When I train the decoder with audio only, I encounter an AssertionError: Could not infer the task type from the following configuration {'_name': 'av_hubert_pretraining', 'is_s2s': True, 'data': '/usr/zzs/data/mvlrs_v1/29h_data', 'label_dir': '/usr/zzs/data/mvlrs_v1/29h_data', 'tokenizer_bpe_model': '/usr/zzs/data/mvlrs_v1/spm1000/spm_unigram1000.model', 'normalize': True, 'labels': ['wrd'], 'single_target': True, 'fine_tuning': True, 'stack_order_audio': 4, 'tokenizer_bpe_name': 'sentencepiece', 'max_sample_size': 500, 'modalities': ['audio'], 'image_aug': True, 'pad_audio': True, 'random_crop': False, 'noise_prob': 0.25, 'noise_snr': 0, 'noise_wav': '???'}.
Available argparse tasks: dict_keys(['translation', 'translation_lev', 'speech_to_text', 'hubert_pretraining', 'speech_unit_modeling', 'multilingual_translation', 'multilingual_masked_lm', 'text_to_speech', 'frm_text_to_speech', 'denoising', 'multilingual_denoising', 'legacy_masked_lm', 'semisupervised_translation', 'translation_multi_simple_epoch', 'simul_speech_to_text', 'simul_text_to_text', 'sentence_prediction', 'sentence_prediction_adapters', 'cross_lingual_lm', 'translation_from_pretrained_bart', 'sentence_ranking', 'speech_to_speech', 'online_backtranslation', 'audio_pretraining', 'audio_finetuning', 'multilingual_language_modeling', 'language_modeling', 'masked_lm', 'translation_from_pretrained_xlm', 'dummy_lm', 'dummy_masked_lm', 'dummy_mt']).

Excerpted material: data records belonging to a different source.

/-- The operands named: slot and descriptor, in ascending operand index. -/
def kDescs (k : KIn) : List (Nat × Desc) :=
  let n := kNamed k
  (if n.1 then [(k.o.dO.val, k.dO)] else []) ++ (if n.2.1 then [(k.o.dA.val, k.dA)] else [])
    ++ (if n.2.2.1 then [(k.o.dB.val, k.dB)] else []) ++ if n.2.2.2 then [(k.o.dC.val, k.dC)] else []

/-! ### Parameter blocks -/

/-- The length of a kernel's parameter block in bytes. -/
def blockLen : Mn → Nat
  | .ksreflex => 144
  | .khfinish | .khstride | .khquery => 128
  | _ => 64

/-- A field of the parameter block. -/
def pf (k : KIn) (lo len : Nat) : Nat := (ofBytes k.blk >>> lo) % 2 ^ len

/-- The parameters a kernel takes with SP = S0. -/
def defaultBlock (m : Mn) : List Byte :=
  toBytes (blockLen m) (match m with
    | .kmatmul | .ksmatmul | .ksoftmax => 0x3F800000
    | .kconv | .ksconv => 2 ^ 208 + (2 ^ 128 + (2 ^ 112 + (2 ^ 96 + (0x3F800000 + 2 ^ 80))))
    | .kpool => 2 ^ 128 + (2 ^ 112 + (2 * 2 ^ 80 + 2 * 2 ^ 96)) + 2 * 2 ^ 224 + 2 * 2 ^ 240
    | .kreduce => 1
    | .kact => 0x3C23D70A
    | .knorm => 0x3727C5AC
    | _ => 0)

/-- OUT_SCALE and OUT_ZERO apply no scale (R130, R135). -/
def plainScale (k : KIn) : Bool := pf k 0 32 == 0x3F800000 && pf k 32 32 == 0

/-- The kernels with the scaling of R130. -/
def isMul : Mn → Bool
  | .kmatmul | .kconv | .ksmatmul | .ksconv => true
  | _ => false

/-- An integer-only operation (R135). -/
def intOnly (k : KIn) : Bool :=
  (kDescs k).all (fun e => isInt (dFmt e.2)) && (!isMul k.mn || plainScale k) && !(k.mn == .kact && k.o.imm == 2)

/-- An FP32 parameter is not finite. -/
def badFp (v : Nat) : Bool := v / 2 ^ 23 % 256 == 255

/-- CLEAR_CAP is not positive and finite (R344). -/
def badCap (k : KIn) : Bool := badFp (pf k 480 32) || bitAt (pf k 480 32) 31 || f32Of (pf k 480 32) == .fin 0

/-- The parameter block of a kattn is out of range (R171). -/
def badAttn (k : KIn) : Bool :=
  let base := f32Of (pf k 96 32)
  badFp (pf k 0 32) || pf k 32 2 == 3 || (pf k 32 2 == 2 && pf k 64 32 == 0) || decide (1024 < pf k 128 11)
    || pf k 36 28 != 0 || pf k 139 53 != 0 || pf k 240 16 != 0 || pf k 304 208 != 0
    || (pf k 34 1 == 0 && (pf k 128 11 != 0 || pf k 192 48 != 0 || pf k 256 48 != 0))
    || (if pf k 35 1 = 1 then badFp (pf k 96 32) || !larger base (fvInt 1) else pf k 96 32 != 0)

/-- A parameter-block field is out of range (R130, R141, R143, R150, R179, R209, R329, R333, R344). -/
def badBlock (k : KIn) : Bool :=
  match k.mn with
  | .kmatmul => pf k 66 446 != 0
  | .ksmatmul => pf k 65 447 != 0
  | .kconv | .ksconv =>
    (k.mn == .ksconv && pf k 65 1 != 0) || pf k 66 14 != 0 || pf k 224 288 != 0 || pf k 80 16 == 0 || pf k 96 16 == 0
      || pf k 112 16 == 0 || pf k 128 16 == 0 || pf k 208 16 == 0
  | .kpool =>
    pf k 0 66 != 0 || pf k 67 13 != 0 || pf k 256 256 != 0 || pf k 80 16 == 0 || pf k 96 16 == 0 || pf k 112 16 == 0
      || pf k 128 16 == 0 || pf k 208 16 != 0 || pf k 224 16 == 0 || pf k 240 16 == 0
  | .kreduce => pf k 0 6 == 0 || decide (2 ^ dRank k.dA ≤ pf k 0 6)
  | .kact => k.o.imm == 2 && pf k 32 480 != 0
  | .ksoftmax => pf k 33 479 != 0
  | .kgates => pf k 0 128 != 0 || pf k 176 336 != 0
  | .kattn => badAttn k
  | .kscan | .kcell => pf k 0 2 == 3 || (k.mn == .kscan && pf k 0 2 != 2) || pf k 3 61 != 0 || pf k 112 16 != 0 || pf k 176 336 != 0
  | .khmap => pf k 4 508 != 0 || pf k 2 2 == 2
  | .khquery => pf k 0 480 != 0 || pf k 529 495 != 0 || badCap k
  | .khstride => pf k 529 47 != 0 || pf k 624 400 != 0 || badCap k || (List.range 15).any fun n => badFp (pf k (32 * n) 32)
  | .khfinish => pf k 0 384 != 0 || pf k 416 64 != 0 || pf k 529 111 != 0 || pf k 712 8 != 0 || pf k 768 256 != 0
      || badCap k || badFp (pf k 384 32) || decide (8 < pf k 708 4)
  | .kfego => pf k 0 4 == 0 || pf k 6 26 != 0 || pf k 64 448 != 0 || badFp (pf k 32 32) || f32Of (pf k 32 32) == .fin 0
      || bitAt (pf k 32 32) 31
  | .kftrack => pf k 64 8 == 0 || pf k 72 4 == 0 || pf k 77 435 != 0
  | _ => false

/-- IMM is out of range (Table 4-14). -/
def badImm (m : Mn) (imm : Nat) : Bool :=
  match m with
  | .kpool | .knorm | .kftrack => decide (1 < imm)
  | .kreduce => decide (3 < imm)
  | .kact => decide (8 < imm)
  | .keltw => decide (5 < imm)
  | .kgates => decide (2 < imm)
  | .kfxform => decide (63 < imm)
  | _ => imm != 0

/-! ### Windows (R148 to R152) -/

/-- KW and KH: the weights' dimensions, or the pooling window. -/
def winW (k : KIn) : Nat := if k.mn = .kpool then pf k 240 16 else dDim k.dB 1
/-- KH. -/
def winH (k : KIn) : Nat := if k.mn = .kpool then pf k 224 16 else dDim k.dB 2
/-- G of R148: GROUPS, 1 where it is 0. -/
def groups (k : KIn) : Nat := Nat.max (pf k 208 16) 1

/-- An output extent (R151). -/
def outExt (inp padA padB dil win stride : Nat) : Nat :=
  let e := inp + padA + padB
  let d := dil * (win - 1) + 1
  if win = 0 ∨ e < d then (if win = 0 ∧ stride ≠ 0 then (e + dil - 1) / stride + 1 else 0) else (e - d) / stride + 1

/-- W_out. -/
def outW (k : KIn) : Nat := outExt (dDim k.dA 1) (pf k 176 16) (pf k 192 16) (pf k 128 16) (winW k) (pf k 96 16)
/-- H_out. -/
def outH (k : KIn) : Nat := outExt (dDim k.dA 2) (pf k 144 16) (pf k 160 16) (pf k 112 16) (winH k) (pf k 80 16)

/-! ### Shapes (R471): the first operand that fails, by its slot -/

/-- The extents of DO's elements along dimension 0 for N results: twice N under COMPLEX with an FP32 DO. -/
def cplxTwice (k : KIn) (n : Nat) : Nat := if k.o.cplx ∧ dFmt k.dO = 0x0D then 2 * n else n

/-- Every dimension has DO's extent or extent 1 (R127, R141). -/
def broadcasts (d e : Desc) (from_ : Nat) : Bool :=
  dRank d == dRank e && (List.range (dRank e)).all fun j => decide (j < from_) || dExt d j == dExt e j || dExt d j == 1

/-- Rank 1 with at least some elements (R345 to R350, R329, R333). -/
def listOf (d : Desc) (least : Nat) : Bool := dRank d == 1 && decide (least ≤ dExt d 0)

/-- Number of gates (Table 8-1). -/
def gateW (gs : Nat) : Nat := if gs = 2 then 2 else 4

/-- H of a chunk: half of DB's columns for kscan, their share of a gate for kcell (Table 8-2). -/
def chunkH (k : KIn) : Nat := if k.mn = .kscan then dExt k.dB 1 / 2 else dExt k.dB 1 / gateW (pf k 0 2)

/-- Which operands of a kscan or kcell satisfy Table 8-2: DO, DA, DB, DC. -/
def chunkShapes (k : KIn) : Bool × Bool × Bool × Bool :=
  let (e, tn, sn) := (dExt k.dA 0, dExt k.dA 1, dExt k.dA 2)
  let h := chunkH k
  let g := gateW (pf k 0 2)
  (dExts k.dO == [h, if pf k 2 1 = 1 then 1 else tn, sn], dRank k.dA == 3 && decide (sn ≤ 256),
   dRank k.dB == 2 && (if k.mn = .kscan then dExt k.dB 0 == e && dExt k.dB 1 % 2 == 0
      else dExt k.dB 1 % g == 0 && dExt k.dB 0 == e + h) && (!dSparse k.dB || dExt k.dB 0 % 32 == 0),
   dExts k.dC == [tn, sn])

Available hydra tasks: dict_keys(['translation', 'translation_lev', 'hubert_pretraining', 'speech_unit_modeling', 'simul_text_to_text', 'sentence_prediction', 'sentence_prediction_adapters', 'audio_pretraining', 'audio_finetuning', 'multilingual_language_modeling', 'language_modeling', 'masked_lm', 'translation_from_pretrained_xlm', 'dummy_lm', 'dummy_masked_lm']).